Foi Jesus um “emergente”? 2-Parte.
Jesus foi um emergente não por título ou denominação, mas pela emergência de sua natureza humana-divina, histórica, biológica, educacional e cultural. Por tudo aquilo que antecedeu e possibilitou sua livre decisão de encarnação. Além do mais, quanto mais se medita sobre Jesus mais se descobre o mistério que sua vida humilde escondia e mais se remonta para as origens.
Ao falarmos da emergência de Jesus, devemos antes esclarecer um equívoco. Emergente não é uma pessoa que diz pura e simplesmente coisa nova. Nem emergente é sinônimo de esquisito. Muito menos de auto-denominação. Emergente vem de origem. Quem está perto da origem e do originário e por sua vida, palavras e obras leva os outros à origem e ao originário deles mesmos. Nesse sentido, Cristo foi um emergente. Não porque descobre coisas novas. Mas porque diz as coisas com absoluta imediatez e soberania. Tudo o que diz e faz é diáfano, cristalino e evidente. Os homens percebem logo. É isso mesmo! Em contato com Jesus, cada um se encontra consigo mesmo e com aquilo que há de melhor nele – a pessoa emerge, cresce, cada qual é levado ao originário. O confronto com esse originário gera uma crise : urge decidir-se em emergir ou então instalar-se no derivado, secundário, na situação vigente.

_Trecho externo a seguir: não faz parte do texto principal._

-- ==== Sys2Proof/Certificates/Slice0/Obligations.lean ====
section
/-! DEFINITION. The statements for the provers. Each docstring names the rules it rests on; where a clause is the model's
choice it names the log entry. Throughout, the command of a request or an ACK is the completion of a valid frame,
whatever the receiver held, and leaves the receiver in HUNT (assumption log 5), and a free transmitter takes its next
frame as the last act of a command (assumption log 7). -/

open Sys2Proof Sys2Proof.Machine

/-! ## The queue of commands -/

/-- A step takes the command at the front of the queue and runs it on the state with the queue's rest. -/
def Obligations.StepTakesFront : Prop :=
  ∀ (c : Instr) (rest : List Instr) (s : State),
    s.pending = c :: rest → step s = exec c { s with pending := rest }

/-- With no command waiting and no timer run out, a step lets one microsecond pass: every running timer and the
transmitter's time move, the report clock counts a millisecond after a thousand of them, and nothing else changes. With
timers run out it puts the event of one of them into the queue and, unless it has had to choose among several, changes
nothing else. The model's choice: assumption logs 3 and 4. -/
def Obligations.IdleStep : Prop :=
  ∀ s : State, s.pending = [] →
    let runOut (e : Instr) : Prop :=
      (e = .gapTimeout ∧ s.link.gapTimer = some 0) ∨ (e = .linkTimeout ∧ s.link.linkTimer = some 0) ∨
        (e = .reportTimeout ∧ s.store.timer = some 0) ∨
        (e = .transmitComplete ∧ ∃ x, s.link.transmitter = some x ∧ x.left = 0) ∨
        (∃ l : LaneId, e = .clockTick l ∧ (s.lane l).tickTimer = some 0) ∨
        (∃ (l : LaneId) (k : StationId) (rearm : Triple),
          e = .pulseEnd l k ∧ ((s.lane l).station k).pulse = .pulsing 0 rearm) ∨
        ∃ (l : LaneId) (k : StationId), e = .rearmEnd l k ∧ ((s.lane l).station k).pulse = .rearming 0
    let later (n : Option Nat) : Option Nat := n.map (· - 1)
    let sent : Nat :=
      match s.link.lineRate with
      | .baud115200 => 115200
      | .baud230400 => 230400
      | .baud460800 => 460800
      | .baud921600 => 921600
    ((∀ e, ¬ runOut e) →
      step s = .next
        { s.mapLanes fun L =>
            { L with
              tickTimer := later L.tickTimer
              stations := L.stations.map fun S =>
                { S with
                  pulse :=
                    match S.pulse with
                    | .idle => .idle
                    | .pulsing left rearm => .pulsing (left - 1) rearm
                    | .rearming left => .rearming (left - 1) } } with
          clock := if s.clockPhase + 1 < 1000 then s.clock else s.clock + 1
          clockPhase := if s.clockPhase + 1 < 1000 then s.clockPhase + 1 else 0
          link :=
            { s.link with
              gapTimer := later s.link.gapTimer
              linkTimer := later s.link.linkTimer
              transmitter := s.link.transmitter.map fun x => { x with left := x.left - sent } }
          store := { s.store with timer := later s.store.timer } }) ∧
    ((∃ e, runOut e) →
      ∃ e taken, runOut e ∧ step s = .next { s with pending := [e], freeIndex := taken } ∧
        (taken = s.freeIndex ∨ taken = s.freeIndex + 1 ∧ ∃ e', runOut e' ∧ e' ≠ e))

/-- Every command that can reach the module is executed in every state and leaves the queue of commands behind it as it
was; the others are refused by name. The queue is the model's own field and the refusal the model's choice: assumption
log 12. -/
def Obligations.CommandsComplete : Prop :=
  ∀ (c : Instr) (s : State),
    (c.wf = true → ∃ t, exec c s = .next t ∧ t.pending = s.pending) ∧ (c.wf = false → exec c s = .refused .illFormed)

O bom senso é a captação dessa emergência no homem que a gente vive e sabe, mas que é difícil de se formular e fixar em imagens. Cristo soube verbalizar a emergência ou sã razão de forma genial. Por isso que ele resolve todos os conflitos e coloca um “ e ” onde a maioria coloca um “ ou ”. O autor da carta aos Efésios diz muito bem que Cristo derrubou o muro que separava os pagãos dos judeus e “fez dos dois um só homem novo” (Ef 3, 14-15). Ele derrubou todos os muros, do sacro e do profano, das convenções, do legalismo, das divisões entre os homens e entre os sexos, dos homens com Deus, porque agora todos têm acesso a Ele e podem dizer “Abba, Pai” ( Ef 3,18; cf. Gl 4,6; Rm 8,15). Todos são irmãos e filhos do mesmo Pai. A emergência de Jesus consiste pois em poder atingir aquela profundidade humana que concerne a todos os homens indistintamente. Daí que ele não funda uma escola a mais, nem elabora um novo ritual de oração, nem prescreve uma super-moral. Mas atinge uma dimensão e rasga um horizonte que obriga tudo a se revolucionar, a se rever a se emergir.
Com Cristo, tudo emerge. Com ele, um velho mundo se acaba. E reaparece um outro, onde os homens têm a chance de serem julgados não por aquilo que as convenções morais, religiosas e culturais determinam, mas por aquilo que, no bom senso, no amor e na total abertura para Deus e para os outros, se descobre como sendo a vontade concreta de Deus.